_Input for this task_
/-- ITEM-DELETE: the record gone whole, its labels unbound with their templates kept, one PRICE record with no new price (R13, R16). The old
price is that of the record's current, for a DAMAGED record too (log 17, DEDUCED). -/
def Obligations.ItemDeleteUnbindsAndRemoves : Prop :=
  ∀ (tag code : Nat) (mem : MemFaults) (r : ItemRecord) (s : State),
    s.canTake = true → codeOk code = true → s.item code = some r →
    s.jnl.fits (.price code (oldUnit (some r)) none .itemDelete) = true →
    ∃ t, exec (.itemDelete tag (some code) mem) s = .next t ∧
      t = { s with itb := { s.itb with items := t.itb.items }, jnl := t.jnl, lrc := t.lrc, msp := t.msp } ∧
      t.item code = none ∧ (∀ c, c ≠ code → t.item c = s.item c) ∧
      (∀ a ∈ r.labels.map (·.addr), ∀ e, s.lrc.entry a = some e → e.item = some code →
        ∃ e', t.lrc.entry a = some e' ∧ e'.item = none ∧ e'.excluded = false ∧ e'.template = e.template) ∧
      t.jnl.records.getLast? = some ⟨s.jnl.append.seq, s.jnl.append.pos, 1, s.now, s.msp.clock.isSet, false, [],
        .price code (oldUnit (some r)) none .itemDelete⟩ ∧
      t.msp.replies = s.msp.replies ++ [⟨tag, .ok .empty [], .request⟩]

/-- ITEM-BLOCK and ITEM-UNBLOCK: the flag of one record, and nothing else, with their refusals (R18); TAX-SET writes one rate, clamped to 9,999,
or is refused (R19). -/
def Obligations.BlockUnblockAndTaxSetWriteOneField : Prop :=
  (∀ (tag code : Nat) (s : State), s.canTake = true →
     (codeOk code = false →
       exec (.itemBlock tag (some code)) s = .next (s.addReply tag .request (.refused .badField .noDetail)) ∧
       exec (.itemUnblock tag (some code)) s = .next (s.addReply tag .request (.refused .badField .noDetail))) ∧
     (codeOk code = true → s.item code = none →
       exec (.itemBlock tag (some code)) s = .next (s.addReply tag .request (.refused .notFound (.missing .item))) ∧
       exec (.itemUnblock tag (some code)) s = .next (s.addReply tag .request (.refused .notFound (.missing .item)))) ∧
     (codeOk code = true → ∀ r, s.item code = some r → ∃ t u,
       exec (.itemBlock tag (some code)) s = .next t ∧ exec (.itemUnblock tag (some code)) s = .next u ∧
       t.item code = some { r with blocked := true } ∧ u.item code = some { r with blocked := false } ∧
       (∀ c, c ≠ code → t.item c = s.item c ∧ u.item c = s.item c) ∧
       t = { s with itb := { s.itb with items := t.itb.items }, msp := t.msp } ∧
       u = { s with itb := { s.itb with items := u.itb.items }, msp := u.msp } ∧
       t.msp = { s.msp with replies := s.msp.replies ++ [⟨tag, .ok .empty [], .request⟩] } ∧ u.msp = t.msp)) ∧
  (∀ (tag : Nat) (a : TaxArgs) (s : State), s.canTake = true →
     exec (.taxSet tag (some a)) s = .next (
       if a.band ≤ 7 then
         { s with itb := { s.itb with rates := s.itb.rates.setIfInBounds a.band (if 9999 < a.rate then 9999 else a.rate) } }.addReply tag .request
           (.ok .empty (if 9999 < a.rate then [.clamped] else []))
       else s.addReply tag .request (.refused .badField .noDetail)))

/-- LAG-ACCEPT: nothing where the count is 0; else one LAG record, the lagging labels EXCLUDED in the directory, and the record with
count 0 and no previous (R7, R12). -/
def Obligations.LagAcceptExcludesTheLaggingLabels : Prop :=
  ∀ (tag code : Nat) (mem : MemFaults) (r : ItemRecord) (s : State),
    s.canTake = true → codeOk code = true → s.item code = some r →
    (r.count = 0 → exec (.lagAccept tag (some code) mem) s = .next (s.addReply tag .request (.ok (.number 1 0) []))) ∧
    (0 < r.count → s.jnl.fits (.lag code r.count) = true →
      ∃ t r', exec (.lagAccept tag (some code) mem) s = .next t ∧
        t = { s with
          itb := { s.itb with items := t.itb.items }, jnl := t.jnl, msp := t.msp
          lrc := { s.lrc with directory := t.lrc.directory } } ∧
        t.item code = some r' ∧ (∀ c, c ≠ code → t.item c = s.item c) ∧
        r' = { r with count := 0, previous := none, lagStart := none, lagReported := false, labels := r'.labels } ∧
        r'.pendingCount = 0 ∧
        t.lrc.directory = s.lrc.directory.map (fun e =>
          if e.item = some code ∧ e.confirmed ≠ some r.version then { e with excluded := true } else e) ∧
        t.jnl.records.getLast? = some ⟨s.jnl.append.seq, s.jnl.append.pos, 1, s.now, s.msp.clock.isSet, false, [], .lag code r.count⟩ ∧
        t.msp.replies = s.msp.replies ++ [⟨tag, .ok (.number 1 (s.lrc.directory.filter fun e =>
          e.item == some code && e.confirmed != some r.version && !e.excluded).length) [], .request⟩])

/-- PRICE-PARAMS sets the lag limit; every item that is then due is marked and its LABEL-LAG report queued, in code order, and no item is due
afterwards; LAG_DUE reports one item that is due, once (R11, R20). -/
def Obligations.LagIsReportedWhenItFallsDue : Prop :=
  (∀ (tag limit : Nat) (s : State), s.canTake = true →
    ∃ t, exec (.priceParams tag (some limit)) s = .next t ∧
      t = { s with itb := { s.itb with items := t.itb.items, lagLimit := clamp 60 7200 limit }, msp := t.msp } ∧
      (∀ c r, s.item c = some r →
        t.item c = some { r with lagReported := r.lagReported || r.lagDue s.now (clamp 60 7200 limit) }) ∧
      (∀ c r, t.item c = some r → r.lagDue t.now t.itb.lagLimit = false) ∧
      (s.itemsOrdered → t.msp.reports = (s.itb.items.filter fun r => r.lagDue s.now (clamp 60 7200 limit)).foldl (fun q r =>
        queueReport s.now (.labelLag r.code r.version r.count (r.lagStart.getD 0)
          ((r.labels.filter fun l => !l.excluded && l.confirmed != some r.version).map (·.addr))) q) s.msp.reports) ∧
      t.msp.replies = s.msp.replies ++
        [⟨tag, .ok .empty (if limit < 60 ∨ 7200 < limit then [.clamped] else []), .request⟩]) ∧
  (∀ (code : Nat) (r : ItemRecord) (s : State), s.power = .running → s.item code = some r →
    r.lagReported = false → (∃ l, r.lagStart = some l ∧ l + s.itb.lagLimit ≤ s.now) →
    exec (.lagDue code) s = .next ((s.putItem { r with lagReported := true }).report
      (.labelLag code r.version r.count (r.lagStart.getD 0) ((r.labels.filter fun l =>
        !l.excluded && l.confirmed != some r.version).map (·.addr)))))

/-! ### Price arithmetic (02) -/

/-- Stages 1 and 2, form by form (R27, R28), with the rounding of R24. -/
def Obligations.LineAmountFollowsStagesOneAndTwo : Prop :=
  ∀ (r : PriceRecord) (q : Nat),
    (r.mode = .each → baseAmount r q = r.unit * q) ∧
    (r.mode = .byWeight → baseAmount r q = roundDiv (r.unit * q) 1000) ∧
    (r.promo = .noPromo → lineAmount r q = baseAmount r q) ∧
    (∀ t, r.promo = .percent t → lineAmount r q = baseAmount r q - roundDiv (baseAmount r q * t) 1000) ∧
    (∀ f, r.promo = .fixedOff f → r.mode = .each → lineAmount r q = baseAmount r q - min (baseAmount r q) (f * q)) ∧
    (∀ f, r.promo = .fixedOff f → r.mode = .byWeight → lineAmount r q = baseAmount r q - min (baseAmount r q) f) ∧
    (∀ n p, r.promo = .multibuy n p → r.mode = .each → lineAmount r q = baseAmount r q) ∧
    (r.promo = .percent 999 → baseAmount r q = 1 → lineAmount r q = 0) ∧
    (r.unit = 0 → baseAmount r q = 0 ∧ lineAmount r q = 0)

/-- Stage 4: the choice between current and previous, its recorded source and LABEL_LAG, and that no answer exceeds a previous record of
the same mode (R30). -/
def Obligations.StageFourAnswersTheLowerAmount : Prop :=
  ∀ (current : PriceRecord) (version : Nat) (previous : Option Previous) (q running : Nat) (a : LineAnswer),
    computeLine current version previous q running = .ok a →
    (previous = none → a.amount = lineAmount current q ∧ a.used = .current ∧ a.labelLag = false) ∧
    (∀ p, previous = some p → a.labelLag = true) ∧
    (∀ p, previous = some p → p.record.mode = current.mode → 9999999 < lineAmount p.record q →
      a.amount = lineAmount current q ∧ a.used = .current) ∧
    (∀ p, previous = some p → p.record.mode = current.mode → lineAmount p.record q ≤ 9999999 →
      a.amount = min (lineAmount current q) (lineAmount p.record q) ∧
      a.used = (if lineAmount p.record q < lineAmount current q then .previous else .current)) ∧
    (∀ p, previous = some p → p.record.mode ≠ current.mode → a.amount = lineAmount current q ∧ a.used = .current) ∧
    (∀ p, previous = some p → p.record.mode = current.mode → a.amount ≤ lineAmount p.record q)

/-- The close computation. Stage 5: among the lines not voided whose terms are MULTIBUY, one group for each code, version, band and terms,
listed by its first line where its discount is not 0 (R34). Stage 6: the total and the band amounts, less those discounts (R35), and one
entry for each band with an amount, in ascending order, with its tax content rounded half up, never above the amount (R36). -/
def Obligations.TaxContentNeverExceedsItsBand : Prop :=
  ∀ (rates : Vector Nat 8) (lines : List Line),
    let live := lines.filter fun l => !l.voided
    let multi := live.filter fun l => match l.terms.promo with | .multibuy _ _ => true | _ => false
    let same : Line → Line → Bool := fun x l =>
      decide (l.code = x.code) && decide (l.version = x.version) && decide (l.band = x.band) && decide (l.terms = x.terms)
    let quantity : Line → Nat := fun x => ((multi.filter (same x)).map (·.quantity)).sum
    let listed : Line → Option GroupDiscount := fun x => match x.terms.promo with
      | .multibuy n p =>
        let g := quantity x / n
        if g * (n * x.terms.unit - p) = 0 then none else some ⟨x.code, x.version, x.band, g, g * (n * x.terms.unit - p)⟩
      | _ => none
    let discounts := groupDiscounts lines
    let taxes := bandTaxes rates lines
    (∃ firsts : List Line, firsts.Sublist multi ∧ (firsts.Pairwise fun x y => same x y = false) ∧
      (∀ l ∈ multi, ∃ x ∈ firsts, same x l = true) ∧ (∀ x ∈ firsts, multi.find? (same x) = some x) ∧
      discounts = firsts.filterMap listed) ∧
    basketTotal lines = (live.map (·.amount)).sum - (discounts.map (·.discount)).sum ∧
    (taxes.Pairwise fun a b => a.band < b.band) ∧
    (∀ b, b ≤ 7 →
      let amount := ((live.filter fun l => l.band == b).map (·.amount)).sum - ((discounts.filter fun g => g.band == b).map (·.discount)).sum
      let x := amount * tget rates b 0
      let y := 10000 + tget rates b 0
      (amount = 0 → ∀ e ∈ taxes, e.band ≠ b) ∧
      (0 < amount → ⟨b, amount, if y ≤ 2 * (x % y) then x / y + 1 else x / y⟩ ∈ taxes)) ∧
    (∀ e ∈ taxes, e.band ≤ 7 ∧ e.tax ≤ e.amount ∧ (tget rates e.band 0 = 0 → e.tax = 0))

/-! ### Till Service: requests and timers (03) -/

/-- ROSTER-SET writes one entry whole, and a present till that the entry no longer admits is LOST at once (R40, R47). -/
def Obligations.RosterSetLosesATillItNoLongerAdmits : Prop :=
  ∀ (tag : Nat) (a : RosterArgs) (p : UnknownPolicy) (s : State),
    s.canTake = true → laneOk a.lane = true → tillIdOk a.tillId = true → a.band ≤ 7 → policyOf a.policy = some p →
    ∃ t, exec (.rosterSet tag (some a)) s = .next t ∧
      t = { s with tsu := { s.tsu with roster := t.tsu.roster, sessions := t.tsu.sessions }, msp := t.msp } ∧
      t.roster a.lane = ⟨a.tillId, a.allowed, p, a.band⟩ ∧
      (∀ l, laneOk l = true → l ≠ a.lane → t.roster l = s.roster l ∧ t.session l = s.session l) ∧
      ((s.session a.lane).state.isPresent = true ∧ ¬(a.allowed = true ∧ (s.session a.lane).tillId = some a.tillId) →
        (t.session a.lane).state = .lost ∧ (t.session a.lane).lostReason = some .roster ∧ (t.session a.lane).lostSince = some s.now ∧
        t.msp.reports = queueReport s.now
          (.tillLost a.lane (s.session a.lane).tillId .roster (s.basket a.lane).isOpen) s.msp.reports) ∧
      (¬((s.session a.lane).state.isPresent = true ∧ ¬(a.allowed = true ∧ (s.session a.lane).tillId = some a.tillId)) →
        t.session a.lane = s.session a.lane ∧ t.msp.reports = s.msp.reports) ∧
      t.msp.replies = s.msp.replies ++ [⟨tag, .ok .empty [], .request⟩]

_Problem statement_
Find the string "empty" in the entries above and return each line that holds it.

_Result below_
      t.msp.replies = s.msp.replies ++ [⟨tag, .ok .empty [], .request⟩]
       t.msp = { s.msp with replies := s.msp.replies ++ [⟨tag, .ok .empty [], .request⟩] } ∧ u.msp = t.msp)) ∧
           (.ok .empty (if 9999 < a.rate then [.clamped] else []))
        [⟨tag, .ok .empty (if limit < 60 ∨ 7200 < limit then [.clamped] else []), .request⟩]) ∧
      t.msp.replies = s.msp.replies ++ [⟨tag, .ok .empty [], .request⟩]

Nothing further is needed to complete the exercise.